• **DATA SHOWN**
theorem answerCell (m : Memory) (a : Nat) : answerCell u m a (g s) = g (answerCell u m a s) := by
  unfold Machine.answerCell
  cases m.read a with
  | none => exact h.free s
  | some b => exact h.answerUnlessBusy s _

theorem writeUnlessBusy {f f' : State → State} (hf : f' (g s) = g (f s)) :
    writeUnlessBusy u f' (g s) = g (writeUnlessBusy u f s) := by
  by_cases hb : stOf u s = .busy
  · rw [writeUnlessBusy_of_busy hb, writeUnlessBusy_of_busy ((h.st s).trans hb), h.ack]
  · rw [writeUnlessBusy_of_not_busy hb, writeUnlessBusy_of_not_busy (h.st s ▸ hb), hf, h.ack]

/-- A transaction to `u` runs the same whatever `g` replaces (42_sequencer_and_host.md R200). -/
theorem exec {i : Instr} (hi : i.isTransaction = true) (hu : i.unit = u) :
    exec i (g s) = mapNext g (exec i s) := by
  subst hu
  cases i with
  | encStart => exact congrArg _ (h.writeUnlessBusy s (h.startEnc rfl s))
  | decStart => exact congrArg _ (h.writeUnlessBusy s (h.startDec rfl s))
  | ctrlNop => exact congrArg _ (h.ack s)
  | wrIlen u v =>
    change Unseen u g at h
    simp only [Machine.exec, execWrIlen, h.lenw]
    exact congrArg _ (h.writeUnlessBusy s (h.setIlen _ s))
  | wrIbuf u a v =>
    change Unseen u g at h
    have hw := h.writeUnlessBusy s (h.setIbuf ((ibufOf u s).write a.toNat (v.extractLsb' 0 8)) s)
    simp only [Machine.exec, execWrIbuf_eq, mapNext_next, apply_ite g, h.lenw, h.ibuf, hw,
      h.reserved]
  | rdCtrl => exact congrArg _ (h.read _ s)
  | rdStatus u =>
    change Unseen u g at h
    simp only [Machine.exec, execRdStatus, mapNext_next, h.status, h.read]
  | rdIlen u =>
    change Unseen u g at h
    simp only [Machine.exec, execRdIlen, mapNext_next, h.ilen, h.read]
  | rdOlen u =>
    change Unseen u g at h
    simp only [Machine.exec, execRdOlen, mapNext_next, h.olen, h.answerUnlessBusy]
  | rdGp u =>
    change Unseen u g at h
    simp only [Machine.exec, execRdGp, mapNext_next, h.gp, h.answerUnlessBusy]
  | rdIbuf u a =>
    change Unseen u g at h
    simp only [Machine.exec, execRdIbuf_eq, mapNext_next, apply_ite g, h.lenw, h.ibuf, h.answerCell,
      h.reserved]
  | rdObuf u a =>
    change Unseen u g at h
    simp only [Machine.exec, execRdObuf_eq, mapNext_next, apply_ite g, h.lenw, h.obuf, h.answerCell,
      h.reserved]
  | htRsvd w => exact congrArg _ (h.reserved _ s)
  | encG3 | encG2 | encG1 | decQ4 | decQ3 | decQ2 | decRej => exact Bool.noConfusion hi

end Unseen

/-- No transaction tells one BUSY ENC from another with the same ILEN. -/
theorem exec_withEnc_of_busy {i : Instr} {s : State} {e : EncUnit} (hi : i.isTransaction = true)
    (hs : s.enc.st = .busy) (he : e.st = .busy) (hilen : e.ilen = s.enc.ilen) :
    exec i (s.withEnc e) = mapNext (·.withEnc e) (exec i s) := by
  cases hu : i.unit with
  | dec => exact (unseen_withEnc e).exec s hi hu
  | enc =>
    rw [exec_of_busy (s := s.withEnc e) hi (hu ▸ he), exec_of_busy (s := s) hi (hu ▸ hs)]
    refine congrArg _ ((transparent_withEnc e).busyAnswer ?_ ?_)
    · rw [hu]; exact congrArg (statusWord · false .none) (he.trans hs.symm)
    · rw [hu]; exact hilen

/-- No transaction tells one BUSY DEC from another with the same ILEN, ERR and CAUSE. -/
theorem exec_withDec_of_busy {i : Instr} {s : State} {d : DecUnit} (hi : i.isTransaction = true)
    (hs : s.dec.st = .busy) (hd : d.st = .busy) (hilen : d.ilen = s.dec.ilen)
    (herr : d.err = s.dec.err) (hcause : d.cause = s.dec.cause) :
    exec i (s.withDec d) = mapNext (·.withDec d) (exec i s) := by
  cases hu : i.unit with
  | enc => exact (unseen_withDec d).exec s hi hu
  | dec =>
    rw [exec_of_busy (s := s.withDec d) hi (hu ▸ hd), exec_of_busy (s := s) hi (hu ▸ hs)]
    refine congrArg _ ((transparent_withDec d).busyAnswer ?_ ?_)
    · rw [hu]
      show statusWord d.st d.err d.cause = statusWord s.dec.st s.dec.err s.dec.cause
      rw [hd, hs, herr, hcause]
    · rw [hu]; exact hilen

/-- Settles O25: the transaction runs the same in both states, the replaced unit passed through. -/
theorem busyStatesAreIndistinguishable : Obligations.BusyStatesAreIndistinguishable := by
  intro i s hi
  obtain ⟨t, ht, -⟩ := exec_transaction i s hi
  refine ⟨fun e hs he hilen => ⟨t, t.withEnc e, ht, ?_, rfl, rfl, rfl⟩,
    fun d hs hd hilen herr hcause => ⟨t, t.withDec d, ht, ?_, rfl, rfl, rfl⟩⟩
  · rw [exec_withEnc_of_busy hi hs he hilen, ht]; rfl
  · rw [exec_withDec_of_busy hi hs hd hilen herr hcause, ht]; rfl

end Sys2Proof.Machine

namespace Sys2Proof.Machine

/-! # Runs of any interleaving, seen from one unit -/

/-- A step that is not a reset, seen from a BUSY ENC (42_sequencer_and_host.md R191). -/
theorem step_seen_by_busy_enc {s t : State} {e : Event} {es : List Event} (h : step s = .next t)
    (hi : s.inbox = e :: es) (he : e ≠ .reset) (hb : s.enc.st = .busy) :
    (e = .encTurn ∧ EncMove s.enc t.enc) ∨ (e ≠ .encTurn ∧ t.enc = s.enc) := by
  cases step_effect h with
  | reset hh => simp [hi, he] at hh
  | host w hh _ _ henc =>
    rw [hi, List.head?_cons, Option.some.injEq] at hh
    exact .inr ⟨by simp [hh], henc.eq_of_busy hb⟩
  | enc hn _ _ hmove =>
    rw [encTurnNext_cons hi] at hn
    exact .inl ⟨hn, hmove⟩
  | dec hn _ _ _ henc =>
    rw [decTurnNext_cons hi] at hn
    exact .inr ⟨by simp [hn], henc⟩

/-- A step that is not a reset, seen from a BUSY DEC. -/
theorem step_seen_by_busy_dec {s t : State} {e : Event} {es : List Event} (h : step s = .next t)
    (hi : s.inbox = e :: es) (he : e ≠ .reset) (hb : s.dec.st = .busy) :
    (e = .decTurn ∧ DecMove s.dec t.dec) ∨ (e ≠ .decTurn ∧ t.dec = s.dec) := by
  cases step_effect h with
  | reset hh => simp [hi, he] at hh
  | host w hh _ _ _ hdec =>
    rw [hi, List.head?_cons, Option.some.injEq] at hh
    exact .inr ⟨by simp [hh], hdec.eq_of_busy hb⟩
  | enc hn _ _ _ hdec =>
    rw [encTurnNext_cons hi] at hn
    exact .inr ⟨by simp [hn], hdec⟩
  | dec hn _ _ hmove =>
    rw [decTurnNext_cons hi] at hn
    exact .inl ⟨hn, hmove⟩

/-- An operation of one unit under any interleaving. `proj` is the unit, `turn` its turn and `P n`
says that it is `n` of its turns from the end. A step of anything else leaves a running unit as it
is, so a run that holds `n` turns and ends in one ends the operation. -/
theorem run_progress {U : Type} {proj : State → U} {turn : Event} {Move : U → U → Prop}
    {P : Nat → U → Prop}
    (seen : ∀ {s t e es n}, step s = .next t → s.inbox = e :: es → e ≠ .reset → P (n + 1) (proj s) →
      (e = turn ∧ Move (proj s) (proj t)) ∨ (e ≠ turn ∧ proj t = proj s))
    (move : ∀ {n u u'}, P (n + 1) u → Move u u' → P n u') (hturn : turn ≠ .reset)
    {es rest : List Event} (hes : .reset ∉ es) {s t : State} (hi : s.inbox = es ++ turn :: rest)
    (hp : P (es.count turn + 1) (proj s)) (h : Host.Core.run core (es.length + 1) s = .next t) :
    P 0 (proj t) := by
  induction es generalizing s with
  | nil =>
    obtain ⟨u, hu, hrun⟩ := run_succ_iff.1 h
    cases run_zero_iff.1 hrun
    rcases seen hu hi hturn hp with ⟨-, hmove⟩ | ⟨hne, -⟩
    · exact move hp hmove
    · exact absurd rfl hne
  | cons e es ih =>
    obtain ⟨he, hes⟩ := not_or.1 (mt List.mem_cons.2 hes)
    obtain ⟨u, hu, hrun⟩ := run_succ_iff.1 h
    have hiu : u.inbox = es ++ turn :: rest := by rw [(step_frame hu).2, hi]; rfl
    refine ih hes hiu ?_ hrun
    rcases seen hu hi (Ne.symm he) hp with ⟨rfl, hmove⟩ | ⟨hne, hsame⟩
    · rw [List.count_cons_self] at hp
      exact move hp hmove
    · rwa [List.count_cons_of_ne hne, ← hsame] at hp

/-- The step that runs an accepted ENC.START (42_sequencer_and_host.md R201). -/
theorem step_encStart {s : State} {w : BitVec 64} {es : List Event} (hr : s.ready = true)
    (hb : s.enc.st ≠ .busy) (hw : decode s.lenw (.htw w) = .ok .encStart)
    (hi : s.inbox = .host w :: es) : step s = .next (ackWrite (startEnc (s.withInbox es))) := by
  rw [step_host hr (by rw [hi]; rfl), decodeHtw_of_decode hw, hi]
  exact congrArg _ (writeUnlessBusy_of_not_busy (u := .enc) (s := s.withInbox es) hb _)

/-- The step that runs an accepted DEC.START (42_sequencer_and_host.md R202). -/
theorem step_decStart {s : State} {w : BitVec 64} {es : List Event} (hr : s.ready = true)
    (hb : s.dec.st ≠ .busy) (hw : decode s.lenw (.htw w) = .ok .decStart)
    (hi : s.inbox = .host w :: es) : step s = .next (ackWrite (startDec (s.withInbox es))) := by
  rw [step_host hr (by rw [hi]; rfl), decodeHtw_of_decode hw, hi]
  exact congrArg _ (writeUnlessBusy_of_not_busy (u := .dec) (s := s.withInbox es) hb _)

• **WHAT THE TASK REQUIRES**
Pick each line holding "rest" out of the entries above and return it.

• **EXERCISE ANSWER**
    {es rest : List Event} (hes : .reset ∉ es) {s t : State} (hi : s.inbox = es ++ turn :: rest)
    have hiu : u.inbox = es ++ turn :: rest := by rw [(step_frame hu).2, hi]; rfl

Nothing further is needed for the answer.